Look for "RunsTo" in the material below and show each line that contains it.

*** Input records Section Begins ***

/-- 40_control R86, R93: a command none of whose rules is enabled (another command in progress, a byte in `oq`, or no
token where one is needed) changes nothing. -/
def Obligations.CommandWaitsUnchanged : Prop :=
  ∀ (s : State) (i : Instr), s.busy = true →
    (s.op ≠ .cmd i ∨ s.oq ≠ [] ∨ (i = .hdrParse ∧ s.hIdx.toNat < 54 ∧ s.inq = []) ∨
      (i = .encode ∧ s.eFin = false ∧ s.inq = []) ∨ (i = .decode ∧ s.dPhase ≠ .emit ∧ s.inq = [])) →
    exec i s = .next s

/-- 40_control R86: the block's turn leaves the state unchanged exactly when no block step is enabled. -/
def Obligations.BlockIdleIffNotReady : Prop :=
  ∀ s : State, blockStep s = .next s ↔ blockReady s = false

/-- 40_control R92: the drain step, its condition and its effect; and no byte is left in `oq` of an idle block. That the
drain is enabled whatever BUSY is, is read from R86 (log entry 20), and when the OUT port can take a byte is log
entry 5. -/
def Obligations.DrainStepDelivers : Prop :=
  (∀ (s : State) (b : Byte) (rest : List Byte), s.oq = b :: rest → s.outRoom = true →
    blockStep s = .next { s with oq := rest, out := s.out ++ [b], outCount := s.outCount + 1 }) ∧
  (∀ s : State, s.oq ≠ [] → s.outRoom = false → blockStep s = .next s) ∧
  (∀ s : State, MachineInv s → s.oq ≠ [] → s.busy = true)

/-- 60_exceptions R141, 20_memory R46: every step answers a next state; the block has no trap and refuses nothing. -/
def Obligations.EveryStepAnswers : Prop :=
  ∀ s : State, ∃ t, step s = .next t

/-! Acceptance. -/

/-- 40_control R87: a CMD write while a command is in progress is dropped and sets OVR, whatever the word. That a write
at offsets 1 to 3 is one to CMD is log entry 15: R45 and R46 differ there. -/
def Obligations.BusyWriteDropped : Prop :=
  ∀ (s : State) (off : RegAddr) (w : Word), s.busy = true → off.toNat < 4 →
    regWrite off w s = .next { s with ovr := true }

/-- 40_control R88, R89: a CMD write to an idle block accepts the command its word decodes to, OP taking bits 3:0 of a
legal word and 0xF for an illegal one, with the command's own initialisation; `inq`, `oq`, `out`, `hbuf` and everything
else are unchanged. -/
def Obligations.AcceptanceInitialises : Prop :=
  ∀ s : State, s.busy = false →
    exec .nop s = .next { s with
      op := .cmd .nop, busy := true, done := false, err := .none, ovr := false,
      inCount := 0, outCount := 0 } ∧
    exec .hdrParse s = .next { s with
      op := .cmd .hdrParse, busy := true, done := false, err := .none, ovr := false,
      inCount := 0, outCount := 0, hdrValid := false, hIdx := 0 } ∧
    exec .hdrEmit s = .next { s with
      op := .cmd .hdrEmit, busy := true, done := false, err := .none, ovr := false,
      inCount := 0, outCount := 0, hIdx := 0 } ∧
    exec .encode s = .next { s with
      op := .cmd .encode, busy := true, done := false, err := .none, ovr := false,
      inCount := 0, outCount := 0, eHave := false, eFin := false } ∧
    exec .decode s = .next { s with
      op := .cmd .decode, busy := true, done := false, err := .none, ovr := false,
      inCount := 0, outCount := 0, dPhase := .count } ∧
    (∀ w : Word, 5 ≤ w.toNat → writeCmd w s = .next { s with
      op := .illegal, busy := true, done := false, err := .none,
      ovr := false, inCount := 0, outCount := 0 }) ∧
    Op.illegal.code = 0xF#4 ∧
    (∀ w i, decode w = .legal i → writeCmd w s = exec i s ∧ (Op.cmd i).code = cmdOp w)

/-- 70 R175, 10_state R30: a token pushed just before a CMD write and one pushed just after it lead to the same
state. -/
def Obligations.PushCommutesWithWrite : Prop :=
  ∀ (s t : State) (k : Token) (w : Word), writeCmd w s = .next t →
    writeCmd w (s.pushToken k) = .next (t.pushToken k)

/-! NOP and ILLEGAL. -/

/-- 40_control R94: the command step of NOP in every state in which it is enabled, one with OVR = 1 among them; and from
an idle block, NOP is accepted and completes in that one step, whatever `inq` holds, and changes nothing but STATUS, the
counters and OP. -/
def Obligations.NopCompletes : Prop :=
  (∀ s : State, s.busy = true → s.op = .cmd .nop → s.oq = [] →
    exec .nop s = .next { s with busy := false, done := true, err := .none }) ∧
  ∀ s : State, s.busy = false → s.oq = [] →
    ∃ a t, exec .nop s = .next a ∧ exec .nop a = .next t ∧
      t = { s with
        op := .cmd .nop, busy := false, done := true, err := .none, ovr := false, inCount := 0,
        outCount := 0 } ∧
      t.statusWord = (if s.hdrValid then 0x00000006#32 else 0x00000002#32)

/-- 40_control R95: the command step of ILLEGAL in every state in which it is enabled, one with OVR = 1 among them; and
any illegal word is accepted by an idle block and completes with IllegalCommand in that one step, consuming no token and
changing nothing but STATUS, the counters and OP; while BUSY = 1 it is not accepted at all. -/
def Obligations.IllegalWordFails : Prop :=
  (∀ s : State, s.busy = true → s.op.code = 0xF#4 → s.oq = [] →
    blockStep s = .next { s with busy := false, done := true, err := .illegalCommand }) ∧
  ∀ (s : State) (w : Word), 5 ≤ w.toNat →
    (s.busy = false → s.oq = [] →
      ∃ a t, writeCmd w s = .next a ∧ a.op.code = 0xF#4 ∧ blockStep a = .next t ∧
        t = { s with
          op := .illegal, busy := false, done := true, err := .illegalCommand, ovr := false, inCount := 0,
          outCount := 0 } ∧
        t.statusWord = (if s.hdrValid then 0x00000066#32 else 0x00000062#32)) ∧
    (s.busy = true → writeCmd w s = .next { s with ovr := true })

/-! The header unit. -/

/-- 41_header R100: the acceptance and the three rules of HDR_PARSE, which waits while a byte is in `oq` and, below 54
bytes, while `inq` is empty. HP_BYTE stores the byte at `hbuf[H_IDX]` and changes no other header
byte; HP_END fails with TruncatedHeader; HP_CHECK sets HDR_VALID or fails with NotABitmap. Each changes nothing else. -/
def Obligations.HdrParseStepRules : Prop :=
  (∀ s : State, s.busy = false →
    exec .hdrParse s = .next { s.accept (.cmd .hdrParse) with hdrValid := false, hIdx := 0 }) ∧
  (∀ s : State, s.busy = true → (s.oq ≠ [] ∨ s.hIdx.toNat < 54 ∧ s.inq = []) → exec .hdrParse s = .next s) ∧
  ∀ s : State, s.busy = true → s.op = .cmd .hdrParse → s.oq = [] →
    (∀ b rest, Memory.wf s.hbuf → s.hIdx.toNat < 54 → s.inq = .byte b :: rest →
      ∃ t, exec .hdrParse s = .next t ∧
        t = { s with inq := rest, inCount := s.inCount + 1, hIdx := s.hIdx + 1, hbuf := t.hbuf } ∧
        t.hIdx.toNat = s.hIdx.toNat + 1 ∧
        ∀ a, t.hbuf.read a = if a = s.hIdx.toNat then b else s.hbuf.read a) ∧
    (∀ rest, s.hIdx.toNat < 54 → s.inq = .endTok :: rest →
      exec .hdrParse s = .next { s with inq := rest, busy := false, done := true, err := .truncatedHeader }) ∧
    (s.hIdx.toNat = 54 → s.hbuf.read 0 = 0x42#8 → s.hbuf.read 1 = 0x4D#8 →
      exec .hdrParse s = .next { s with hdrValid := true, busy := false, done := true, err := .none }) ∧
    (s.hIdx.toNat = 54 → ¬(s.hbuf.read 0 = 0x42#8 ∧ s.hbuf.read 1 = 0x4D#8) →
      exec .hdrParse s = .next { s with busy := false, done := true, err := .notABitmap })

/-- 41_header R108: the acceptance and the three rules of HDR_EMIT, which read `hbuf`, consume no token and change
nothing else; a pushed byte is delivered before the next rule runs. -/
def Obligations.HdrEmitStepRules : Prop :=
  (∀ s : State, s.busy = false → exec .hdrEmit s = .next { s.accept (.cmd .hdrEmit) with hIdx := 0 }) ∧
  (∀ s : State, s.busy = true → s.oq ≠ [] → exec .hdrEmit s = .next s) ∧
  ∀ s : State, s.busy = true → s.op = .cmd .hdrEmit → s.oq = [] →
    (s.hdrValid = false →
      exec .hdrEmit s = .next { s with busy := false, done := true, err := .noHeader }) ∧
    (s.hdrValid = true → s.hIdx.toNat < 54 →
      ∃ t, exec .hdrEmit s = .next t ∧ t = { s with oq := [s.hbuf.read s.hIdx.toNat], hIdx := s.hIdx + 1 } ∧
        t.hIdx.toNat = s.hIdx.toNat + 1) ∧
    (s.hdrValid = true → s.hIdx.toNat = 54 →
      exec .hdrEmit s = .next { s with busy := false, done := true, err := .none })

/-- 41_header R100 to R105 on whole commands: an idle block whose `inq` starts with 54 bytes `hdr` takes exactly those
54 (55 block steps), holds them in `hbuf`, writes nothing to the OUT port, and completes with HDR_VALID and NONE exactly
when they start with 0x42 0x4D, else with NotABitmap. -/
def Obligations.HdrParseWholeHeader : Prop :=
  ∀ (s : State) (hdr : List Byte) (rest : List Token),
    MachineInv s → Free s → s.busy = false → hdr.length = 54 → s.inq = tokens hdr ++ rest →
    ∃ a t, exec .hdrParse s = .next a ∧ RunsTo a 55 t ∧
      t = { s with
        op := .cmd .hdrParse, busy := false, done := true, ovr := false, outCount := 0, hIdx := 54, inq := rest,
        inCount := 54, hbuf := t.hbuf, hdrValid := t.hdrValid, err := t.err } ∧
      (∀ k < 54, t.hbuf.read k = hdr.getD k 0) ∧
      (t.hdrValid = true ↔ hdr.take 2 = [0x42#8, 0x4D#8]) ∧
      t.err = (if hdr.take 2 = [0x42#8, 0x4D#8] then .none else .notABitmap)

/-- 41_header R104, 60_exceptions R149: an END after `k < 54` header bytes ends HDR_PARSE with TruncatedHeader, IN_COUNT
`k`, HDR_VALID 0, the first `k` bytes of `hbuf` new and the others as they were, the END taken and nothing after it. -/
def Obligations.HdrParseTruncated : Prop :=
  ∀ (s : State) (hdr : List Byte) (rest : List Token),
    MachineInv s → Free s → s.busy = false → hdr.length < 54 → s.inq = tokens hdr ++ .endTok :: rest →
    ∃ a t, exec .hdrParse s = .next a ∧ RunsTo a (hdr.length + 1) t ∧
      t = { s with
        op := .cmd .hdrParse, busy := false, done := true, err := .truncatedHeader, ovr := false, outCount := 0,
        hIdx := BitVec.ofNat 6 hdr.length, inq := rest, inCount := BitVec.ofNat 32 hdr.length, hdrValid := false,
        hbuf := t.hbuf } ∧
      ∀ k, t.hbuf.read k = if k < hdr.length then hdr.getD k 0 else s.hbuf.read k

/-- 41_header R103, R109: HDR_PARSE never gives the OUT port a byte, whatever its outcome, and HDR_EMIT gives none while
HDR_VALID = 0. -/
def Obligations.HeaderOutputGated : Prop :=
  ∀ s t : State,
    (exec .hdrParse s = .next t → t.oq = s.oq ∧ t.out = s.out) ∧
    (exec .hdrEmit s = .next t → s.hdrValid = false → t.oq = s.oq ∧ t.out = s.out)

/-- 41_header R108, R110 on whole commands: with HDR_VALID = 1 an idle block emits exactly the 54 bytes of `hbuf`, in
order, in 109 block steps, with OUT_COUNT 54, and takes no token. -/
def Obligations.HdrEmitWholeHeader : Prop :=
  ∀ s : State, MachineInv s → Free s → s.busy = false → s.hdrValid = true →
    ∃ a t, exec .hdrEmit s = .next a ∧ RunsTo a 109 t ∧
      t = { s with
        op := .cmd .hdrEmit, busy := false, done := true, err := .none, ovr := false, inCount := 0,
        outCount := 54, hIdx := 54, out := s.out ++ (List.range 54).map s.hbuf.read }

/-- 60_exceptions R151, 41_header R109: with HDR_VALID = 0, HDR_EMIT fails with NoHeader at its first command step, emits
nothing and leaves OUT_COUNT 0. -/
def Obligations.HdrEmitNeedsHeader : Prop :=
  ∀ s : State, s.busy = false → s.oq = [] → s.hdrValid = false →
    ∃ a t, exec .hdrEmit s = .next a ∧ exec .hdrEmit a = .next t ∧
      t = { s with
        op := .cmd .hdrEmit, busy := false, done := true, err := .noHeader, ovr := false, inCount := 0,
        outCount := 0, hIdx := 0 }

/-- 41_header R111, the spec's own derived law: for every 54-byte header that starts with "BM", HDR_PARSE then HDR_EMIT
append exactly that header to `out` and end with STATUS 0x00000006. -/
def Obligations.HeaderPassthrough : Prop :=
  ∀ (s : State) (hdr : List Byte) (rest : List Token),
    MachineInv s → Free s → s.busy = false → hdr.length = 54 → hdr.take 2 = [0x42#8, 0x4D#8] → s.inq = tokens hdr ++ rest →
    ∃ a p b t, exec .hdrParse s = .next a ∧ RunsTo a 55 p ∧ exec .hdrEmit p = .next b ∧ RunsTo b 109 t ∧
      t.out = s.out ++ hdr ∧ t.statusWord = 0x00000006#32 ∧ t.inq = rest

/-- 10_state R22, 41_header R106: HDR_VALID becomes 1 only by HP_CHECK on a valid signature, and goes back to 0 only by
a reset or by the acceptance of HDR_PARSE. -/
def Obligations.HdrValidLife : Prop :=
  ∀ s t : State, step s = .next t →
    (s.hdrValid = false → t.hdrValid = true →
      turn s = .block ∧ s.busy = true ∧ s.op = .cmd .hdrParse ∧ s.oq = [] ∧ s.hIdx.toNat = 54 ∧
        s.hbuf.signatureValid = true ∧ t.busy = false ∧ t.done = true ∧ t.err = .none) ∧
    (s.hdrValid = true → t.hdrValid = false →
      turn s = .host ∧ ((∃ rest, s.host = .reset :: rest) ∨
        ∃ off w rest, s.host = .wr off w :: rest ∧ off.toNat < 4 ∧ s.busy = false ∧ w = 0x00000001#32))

*** Input records Section Ends ***

▸ Result of this task
    ∃ a t, exec .hdrParse s = .next a ∧ RunsTo a 55 t ∧
    ∃ a t, exec .hdrParse s = .next a ∧ RunsTo a (hdr.length + 1) t ∧
    ∃ a t, exec .hdrEmit s = .next a ∧ RunsTo a 109 t ∧
    ∃ a p b t, exec .hdrParse s = .next a ∧ RunsTo a 55 p ∧ exec .hdrEmit p = .next b ∧ RunsTo b 109 t ∧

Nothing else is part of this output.